§ AIM OF THE TASK
Line by line, retype the material below exactly, from its first line up to and including the one holding "access like a".

────────────────

-- ==== Sys2Proof/Machine/Units.lean ====
section
/-!
DEFINITION. Memory accesses of the units inside the device: work queues, move engines, joiners and table loads. A unit's read is an
access like a host's: it passes its ordering point with ORDERING_POINT_PASS (R13), enters the read queues, and the step of its unit
takes the data once it is back. A line of a region that is disabled or initialising is met as an address outside any region (R156).
-/

namespace Sys2Proof.Machine

/-- What a unit's fetch of one line gives: the data with the age of its block, or the DETAIL of a poisoned fetch (R152, R156). -/
inductive UnitLine where
  | good (data : List Byte) (age : Nat)
  | bad (detail : Nat)
deriving DecidableEq, Repr

/-- The age that stands for an ANCIENT block: greater than any MAXAGE (R57). -/
abbrev ancientAge : Nat := 2 ^ 32

/-- Age of a block for a job (R56). -/
def ageOf (epoch : Word) (e : Rec) : Nat := if e.ancient then ancientAge else (epoch - e.tag).toNat

/-- Is a block of this age stale for a MAXAGE (R56 to R58)? -/
def staleAge (maxage age : Nat) : Bool := maxage != 0 && decide (maxage < age)

/-! ### Reads -/

/-- Put a read of a unit before its ordering point: `lines` lines from `addr` on, in the copy and epoch that the job chose, if it
chose them. -/
def askRead (src : AccSrc) (cls : TClass) (rn addr lines maxage : Nat) (chose : Option (Nat × Word)) (s : State) : State :=
  { s with
    nextId := s.nextId + 1
    accs := s.accs ++ [{ id := s.nextId, src := src, write := false, cls := if (s.region rn).kp then .kp else cls
                         kp := (s.region rn).kp, addr := addr, lines := lines, maxage := maxage, region := rn, data := []
                         chosen := chose.isSome
                         copy := match chose with | some c => c.1 | none => 0
                         epoch := match chose with | some c => c.2 | none => 0 }] }

/-- Put a write of a unit before its ordering point; `poison` lists the lines that are poison codewords. -/
def askWrite (src : AccSrc) (cls : TClass) (rn addr : Nat) (data : List (List Byte)) (poison : List Nat) (copy : Option Nat) (s : State) : State :=
  { s with
    nextId := s.nextId + 1
    accs := s.accs ++ [{ id := s.nextId, src := src, write := true, cls := if (s.region rn).kp then .kp else cls
                         kp := (s.region rn).kp, addr := addr, lines := data.length, maxage := 0, region := rn, data := data
                         chosen := copy.isSome, copy := copy.getD 0, poison := poison }] }

/-- The errors that belong to the line at `addr`: operands of a unit's step name the memory line number. -/
def errsAt (errs : List RdErr) (addr i : Nat) : List RdErr :=
  (errs.filter fun e => e.line == addr / 64 + i).map fun e => { e with line := i }

/-- Is a unit's read over: back, or refused at its ordering point? -/
def unitBack (s : State) (a : Acc) : Bool :=
  match a.phase with
  | .waiting => false
  | .passed => readBack s a
  | .refused _ => true

/-- Line `i` of a unit's read outside king-post regions: a line in a failed channel, a bad record, an uncorrectable or poisoned line,
or its data (R156). -/
def unitPlain (s : State) (a : Acc) (errs : List RdErr) (i : Nat) : UnitLine :=
  if a.got.isEmpty then .bad 0x10
  else
    let r := recRead s a errs false
    if r.1.lost then .bad 0x12
    else match plainLine a errs i with
      | some d => .good d (ageOf a.epoch r.2)
      | none => .bad 0x11

/-- Line `i` of a unit's read of a king-post region (R66, R192). -/
def unitKp (s : State) (a : Acc) (errs : List RdErr) (i : Nat) : UnitLine :=
  match (kpLine s a errs i).bytes with
  | some d => .good d (ageOf a.epoch (goodRec s a errs))
  | none => .bad 0x13

/-- Line `i` of a unit's read that is over. -/
def unitLine (s : State) (errs : List RdErr) (a : Acc) (i : Nat) : UnitLine :=
  match a.phase with
  | .refused d => .bad d
  | _ =>
    let es := errsAt errs a.addr i
    if a.kp then unitKp s a es i else unitPlain s a es i

/-- The errors of a unit's whole read. -/
def errsOf (errs : List RdErr) (a : Acc) : List RdErr := ((List.range a.lines).map (errsAt errs a.addr)).flatten

/-- The outcomes of the lines of a king-post read of a unit. -/
def unitOuts (s : State) (errs : List RdErr) (a : Acc) : List (Nat × KpOut) :=
  (List.range a.lines).map fun i => (i, kpLine s a (errsAt errs a.addr i) i)

/-- Is there room for the rewrites that a unit's read makes (Table 2-6)? -/
def unitFits (s : State) (errs : List RdErr) (a : Acc) : Bool := !a.kp || a.phase != .passed || repairsFit s a (unitOuts s errs a)

/-- A unit takes a read that is over: its outcomes are counted, king-post lines are repaired (R66, R81, R206), and it is gone. -/
def takeRead (errs : List RdErr) (a : Acc) (s : State) : State :=
  let t := onlyIf a.pinned (pinCopy a.region a.copy false) { s with accs := s.accs.filter fun b => b.id != a.id }
  if a.phase != .passed then t
  else if a.kp then forAll (unitOuts s errs a) (fun o => kpEffect a (errsAt errs a.addr o.1) o.1 o.2) (countKp a (errsOf errs a) t)
  else if a.got.isEmpty then t
  else countRec a (errsOf errs a) false (forAll (List.range a.lines) (countGot a (errsOf errs a) false) t)

/-- Does the line lie in copy 0's address range of the enabled region `rn`? -/
def inRegion (s : State) (rn addr : Nat) : Bool :=
  let r := s.region rn
  r.en && decide (r.base * 2 ^ 21 ≤ addr) && decide (addr < (r.base + r.size) * 2 ^ 21)

/-- The reads of one source, oldest first. -/
def readsOf (s : State) (src : AccSrc) : List Acc := s.accs.filter fun a => a.src == src && !a.write

/-! ### Writes -/

/-- What becomes of a write of a unit at its ordering point. -/
inductive UnitPut where
  | taken (cp : Nat)
  | wait
  | noRegion
  | noCopy
  | failed
deriving DecidableEq, Repr

/-- Does an access of a higher class wait in the slice of a unit's write that could pass now (R15)? -/
def unitOutranked (s : State) (r : Region) (cp addr : Nat) (cls : TClass) : Bool :=
  sliceOutranked s ((regionLoc s r false cp (regionBlk r addr)).1 / 8) cls

/-- Where a write of `lines` lines at `addr` within one block would go (R46, R141, R209). It waits behind an earlier access to one of
its lines (R209), and for one of a higher class (R15). -/
def unitPut (s : State) (addr lines : Nat) (cls : TClass) : UnitPut :=
  match regionOf s addr with
  | none => .noRegion
  | some (_, r) =>
    if inShadow r addr || r.init then .noRegion
    else match r.writeCopy with
      | none => .noCopy
      | some cp =>
        let feet := footLines s r r.writeFeet cp addr
        if feet.all fun f => chFailed s f.2.1 then .failed
        else if s.accs.any fun a => a.phase == .waiting && decide (addr / 64 < a.addr / 64 + a.lines) && decide (a.addr / 64 < addr / 64 + lines)
        then .wait
        else if unitOutranked s r cp addr cls then .wait
        else if writeAdmits s feet lines cls then .taken cp
        else .wait

/-- The channels that a write of a unit waits for; one to a king-post region goes on with the other footprint (R64). -/
def putChans (s : State) (addr : Nat) : List Nat :=
  match regionOf s addr with
  | none => []
  | some (_, r) => if r.kp then [] else (footLines s r r.writeFeet (r.writeCopy.getD 0) addr).map (·.2.1)

/-- Take all of some reads, each with its repairs, if the write queues have room for them. -/
def takeReads (errs : List RdErr) : List Acc → State → Option State
  | [], s => some s
  | a :: t, s => if unitFits s errs a then takeReads errs t (takeRead errs a s) else none

/-- A range cut at 4 KiB blocks: address and number of lines of each part. `fuel` bounds the number of parts. -/
def blockParts : Nat → Nat → Nat → List (Nat × Nat)
  | 0, _, _ => []
  | k + 1, addr, lines =>
    if lines = 0 then []
    else
      let n := min lines (64 - addr / 64 % 64)
      (addr, n) :: blockParts k (addr + 64 * n) (lines - n)

/-! ### Jobs -/

/-- Class of a descriptor's accesses (R154). -/
def Job.cls (j : Job) : TClass := if j.kp then .kp else if j.dtype = 1 ∨ j.dtype = 5 then .rt else .bulk

/-- The copy that a job reads of a region: the one it selected, else the visible one (R44). -/
def Job.copyOf (j : Job) (s : State) (rn : Nat) : Nat :=
  match j.pins.find? fun p => p.1 == rn with
  | some p => p.2
  | none => (s.region rn).vis

/-- A job as its step leaves it, but for an early end that the same step's reads brought about. -/
def Job.ending (j i : Job) : Job := { j with fin := i.fin, phase := i.phase, pins := i.pins }

/-- Note the age that a fetch with a MAXAGE met (R161). -/
def Job.aged (j : Job) (maxage age : Nat) : Job := if maxage = 0 then j else { j with ageMax := max j.ageMax (min age 255) }

end Sys2Proof.Machine
end

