/-- WIDEN_ACK_TIMEOUT (R106): after 10 µs the current set stays. -/
def widenTimeout (l : Nat) (s : State) : State :=
  match (s.link l).widen with
  | none => s
  | some (_, t) => modLink l (fun j => { j with widen := none }) (waitUntil (t + us 10) s)

/-- A received control group acts by its TYPE on its MASK (Table 3-2, R347); another type is reserved and changes nothing. -/
def controlGroup (l : Nat) (w : BitVec 128) (s : State) : State :=
  let m := ext w.toNat 48 8
  match ext w.toNat 56 8 with
  | 1 => retireReq l m s
  | 2 => retireAck l m s
  | 3 => widenReq l m s
  | 4 => widenAck l m s
  | 7 => standbyAck l s
  | _ => s

/-- MARKER_GROUP (R88, R98): words by logical lane of the active set; `none` is a word that is missing or out of place. A word whose CRC
fails is ignored with CTRL_ERR; the group acts by its good words, a control group by its TYPE. -/
def markerGroup (l : Nat) (words : List (Option (Fin 4 × BitVec 128))) (s : State) : State :=
  let k := s.link l
  if !inService s l || sleeping k then s
  else
    let ys := bitsSet 8 k.active.toNat
    let ins := (List.range ys.length).map fun n => (ys.getD n 0, groupIn (k.lane (ys.getD n 0)) (words.getD n none))
    let t := forAll ins (fun e u => if e.2 = .badCrc then lEvt l E.HP_CTRL_ERR e.1 u else u) s
    match ins.findSome? fun e => match e.2 with | .good w => some w | _ => none with
    | some w =>
      if ext w.toNat 64 64 = patControl then controlGroup l w t
      else if k.state != .active then t
      else
        let bad := (ins.filter fun e => e.2 == .missing).foldl (fun a e => a + 2 ^ e.1) 0
        let v := takeMarker l (ext w.toNat 24 16) t
        if bad = 0 then v else lanesFaulty l bad v
    | none =>
      let bad := (ins.filter fun e => e.2 == .missing).foldl (fun a e => a + 2 ^ e.1) 0
      if k.state != .active || bad = 0 then t else lanesFaulty l bad t

/-! ### PRBS tests -/

/-- The link that a lane of a page belongs to. -/
def laneLink (s : State) (l y : Nat) : Nat := if isHalf s l ∧ 4 ≤ y then 18 + l % 2 else if l < 16 then l else 16 + l % 2

/-- Width of a pattern's register: PRBS-13 or PRBS-31 (R109). -/
def prbsWidth (pat : Nat) : Nat := if pat = 1 then 13 else 31

/-- Feedback bit of a pattern (R109). -/
def prbsBit (pat r : Nat) : Nat :=
  if pat = 1 then (r / 2 ^ 12 + r / 2 ^ 11 + r / 2 + r) % 2 else (r / 2 ^ 30 + r / 2 ^ 27) % 2

/-- A write of LyCTL (R110, R261): `val` whole. A refused one leaves TXPAT and RXCHK at 0; any other writes RXCHK, which restarts the
checker and clears its counters. A TXPAT that is not 0 starts the generator from all ones, also where it was running that pattern (R109
names no moment: DESIGN CHOICE, log 102). -/
def writeLyctl (l y val : Nat) (s : State) : State :=
  let p := Pg.link l
  let f (fl : Fld) : Fld := laneFld y fl
  let pat := ext val 26 2
  let chk := ext val 24 2
  let i := laneLink s l y
  let off := fget s p F.HP_LCFG_ENABLE == 0
  let bad := (pat != 0 || chk != 0) && (!serdesOn s || !(off || (s.link i).retired.getLsbD y))
  let p1 := if bad then 0 else pat
  let c1 := if bad then 0 else chk
  let t := fset p (f F.HP_LyCTL_TXPRE) (ext val 28 3) (fset p (f F.HP_LyCTL_TESTPC) (ext val 23 1)
    (fset p (f F.HP_LyCTL_TXPAT) p1 (fset p (f F.HP_LyCTL_RXCHK) c1 s)))
  let u := modLane i y (fun a => { a with
    gen := if p1 = 0 then a.gen else 2 ^ prbsWidth p1 - 1
    inject := ext val 22 1 == 1 && p1 != 0
    genOut := [], chk := 0, chkGood := 0, chkLock := false, chkLost := false, chkErrs := [], lastRx := 0
    lastTx := if p1 = 0 then a.lastTx else 0 }) t
  if bad then linkCfgErr l y u
  else
    let v := fclear p [f F.HP_LyBERR_COUNT, f F.HP_LySERR_COUNT] u
    let idle := (bitsSet 8 (linkLanes v i)).all fun n =>
      fget v p (laneFld n F.HP_LyCTL_TXPAT) == 0 && fget v p (laneFld n F.HP_LyCTL_RXCHK) == 0
    if p1 != 0 || c1 != 0 then
      if off then modLink i (fun k => { k with state := .test, rate100 := fget s p F.HP_LCFG_RATE != 2 }) v else v
    else if (v.link i).state = .test ∧ idle then modLink i (fun k => { k with state := .off }) v else v
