/-! ### Roles and rings (R282, R284) -/

/-- SYNCINT in units. -/
def syncInt (s : State) : Nat := us (125 * fget s Pg.time F.TIME_TCFG_SYNCINT)

/-- Does a ring port run as two halves? -/
def splitDevice (s : State) : Bool := isHalf s 16 || isHalf s 17

/-- The ring, A (false) or B, that a time port belongs to: port 0 is E, 1 is W, 2 and 3 are their halves B. -/
def ringOf (p : Nat) : Bool := decide (2 ≤ p)

/-- The ring that a member takes its time from. -/
def timeRing (s : State) : Bool := splitDevice s && fget s Pg.time F.TIME_TCFG_UPRING == 1

/-- Is the device the entry of a ring: the master, or a gateway on the ring that is not its source (R284)? -/
def ringEntry (s : State) (ring : Bool) : Bool := isMaster s || (splitDevice s && ring != timeRing s)

/-- The other port of the same ring. -/
def otherPort (p : Nat) : Nat := if p % 2 = 0 then p + 1 else p - 1

/-- Are time groups held back: in SAFE for a fault of the clock (R407)? -/
def timeSilent (s : State) : Bool :=
  s.safe.state == .safe && (fget s Pg.safe F.SAFE_FCAUSE_MECH == 7 || fget s Pg.safe F.SAFE_FCAUSE_MECH == 8)

/-! ### Time groups (Table 10-1) -/

/-- PAT of a time group. -/
abbrev patTime : Nat := 0x69960FF0C3A55A3C

/-- The words of an LDLY. -/
def ldlyWords (domain seq : Nat) (txts : BitVec 64) (echo : Option (BitVec 64 × BitVec 64 × Nat)) (src : BitVec 64) : List (BitVec 128) :=
  let e := echo.getD (0, 0, 0)
  let turn := if echo.isSome then (txts - e.2.1).toNat % 2 ^ 48 else 0
  [withCrc16 (pack [(64, patTime), (56, 0x20), (48, domain), (16, seq)]),
    withCrc16 (pack [(64, txts.toNat), (16, turn)]),
    withCrc16 (pack [(64, e.1.toNat), (48, e.2.2), (47, b2n echo.isSome)]),
    withCrc16 (pack [(64, src.toNat)])]

/-- The words of a SYNC; `corr` in 1/256 unit. -/
def syncWords (domain hops : Nat) (step : Bool) (seq : Nat) (origin : BitVec 64) (corr : Int) (c : Schedule) : List (BitVec 128) :=
  [withCrc16 (pack [(64, patTime), (56, 0x21), (48, domain), (40, hops), (39, b2n step), (16, seq)]),
    withCrc16 (pack [(64, origin.toNat), (16, intBits 48 corr)]),
    withCrc16 (pack [(64, c.ptime.toNat), (32, c.epoch.toNat)]),
    withCrc16 (pack [(80, c.period), (16, c.gmid.toNat)])]

/-- A field of word `i` of a group. -/
def groupFld (ws : List (BitVec 128)) (i lo w : Nat) : Nat := ext (ws.getD i 0).toNat lo w

/-- Is a received group of this type whole: four words with good CRCs (R287)? -/
def groupGood (ws : List (BitVec 128)) : Bool := ws.length == 4 && ws.all crc16Ok

/-- Does the group carry this TTYPE? -/
def groupIs (typ : Nat) (ws : List (BitVec 128)) : Bool := groupFld ws 0 64 64 == patTime && groupFld ws 0 56 8 == typ

/-- Send a time group: logical lanes 0 to 3 carry its words, the others fill words, unscrambled (R287). -/
def sendTimeGroup (p : Nat) (ws : List (BitVec 128)) (s : State) : State :=
  let l := 16 + p
  let t := putWords l false ws (completeRound l s)
  let u := forAll (List.range (widthOf (t.link l).active.toNat - 4)) (fun _ v => putWord l false (fillWord v) (nextFree v)) t
  modRlink p (fun r => { r with sent := ws }) u

/-- SYNCINT after the last group of a kind, and at once for the first (R289, R290). -/
def afterInterval (last : Option Nat) (s : State) : State :=
  match last with
  | some a => waitUntil (a + syncInt s) s
  | none => s

/-- Each end sends an LDLY (R289). -/
def sendLdly (p : Nat) (s : State) : State :=
  let r := s.rlink p
  sendTimeGroup p (ldlyWords (fget s Pg.time F.TIME_TCFG_DOMAIN) r.ldlySeq s.time.dev r.echo s.fuses.devId)
    (modRlink p (fun q => { q with ldlySeq := (q.ldlySeq + 1) % 65536, ldlyAt := some s.now }) s)

/-- The schedule that this device's own SYNC carries (R290): a master's last pulse, or what a gateway last used. -/
def ownSchedule (s : State) : Schedule :=
  if isMaster s then
    { ptime := s.time.lastPtime, epoch := s.merid.epoch, period := if s.time.running then s.time.sched.period else 0
      gmid := s.fuses.devId, domain := fget s Pg.time F.TIME_TCFG_DOMAIN }
  else s.time.sched

/-- The ports on which the device originates SYNC: those of the rings of which it is the entry. A gateway needs a SYNC to copy. -/
def originPorts (s : State) : List Nat :=
  (List.range 4).filter fun p => ringEntry s (ringOf p) && linkActive s (16 + p) && (isMaster s || decide (s.time.hops ≤ 16))

/-- The ring entry sends a SYNC out of both ports (R290). -/
def sendSync (s : State) : State :=
  match originPorts s with
  | [] => s
  | ps =>
    let hops := if isMaster s then 0 else s.time.hops
    forAll ps (fun p t => sendTimeGroup p
      (syncWords (fget s Pg.time F.TIME_TCFG_DOMAIN) hops false s.time.syncSeq t.time.dev 0 (ownSchedule s)) t)
      (setTime { s.time with syncSeq := (s.time.syncSeq + 1) % 65536, syncAt := some s.now } s)

/-! ### Waiting for a time (R298) -/

/-- Let device time reach `pt`; a slew makes the way a little longer, so what is left is waited for again. -/
def reach (pt : BitVec 64) (s : State) : State :=
  forAll (List.range 3) (fun _ t => elapse (pt - t.time.dev).toInt.toNat t) s

/-- What EPCH settings do while no pulses come: they take effect at once (R434). -/
def settleEpch (s : State) : State :=
  if pulsing s then s
  else { s with merid := { s.merid with guardNow := fget s Pg.epch F.EPCH_GUARD_US, blankNow := fget s Pg.epch F.EPCH_BLANK_US } }

/-! ### Offsets (R291, R292) -/

/-- Is |θ|, in 1/512 unit, more than `ps` picoseconds? A unit is 625/32 ps. -/
def overPs (theta : Int) (ps : Nat) : Bool := decide (ps * 16384 < theta.natAbs * 625)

────────────────

§ ANSWER SPACE
-- ==== Sys2Proof/Machine/Units.lean ====
section
/-!
DEFINITION. Memory accesses of the units inside the device: work queues, move engines, joiners and table loads. A unit's read is an
access like a host's: it passes its ordering point with ORDERING_POINT_PASS (R13), enters the read queues, and the step of its unit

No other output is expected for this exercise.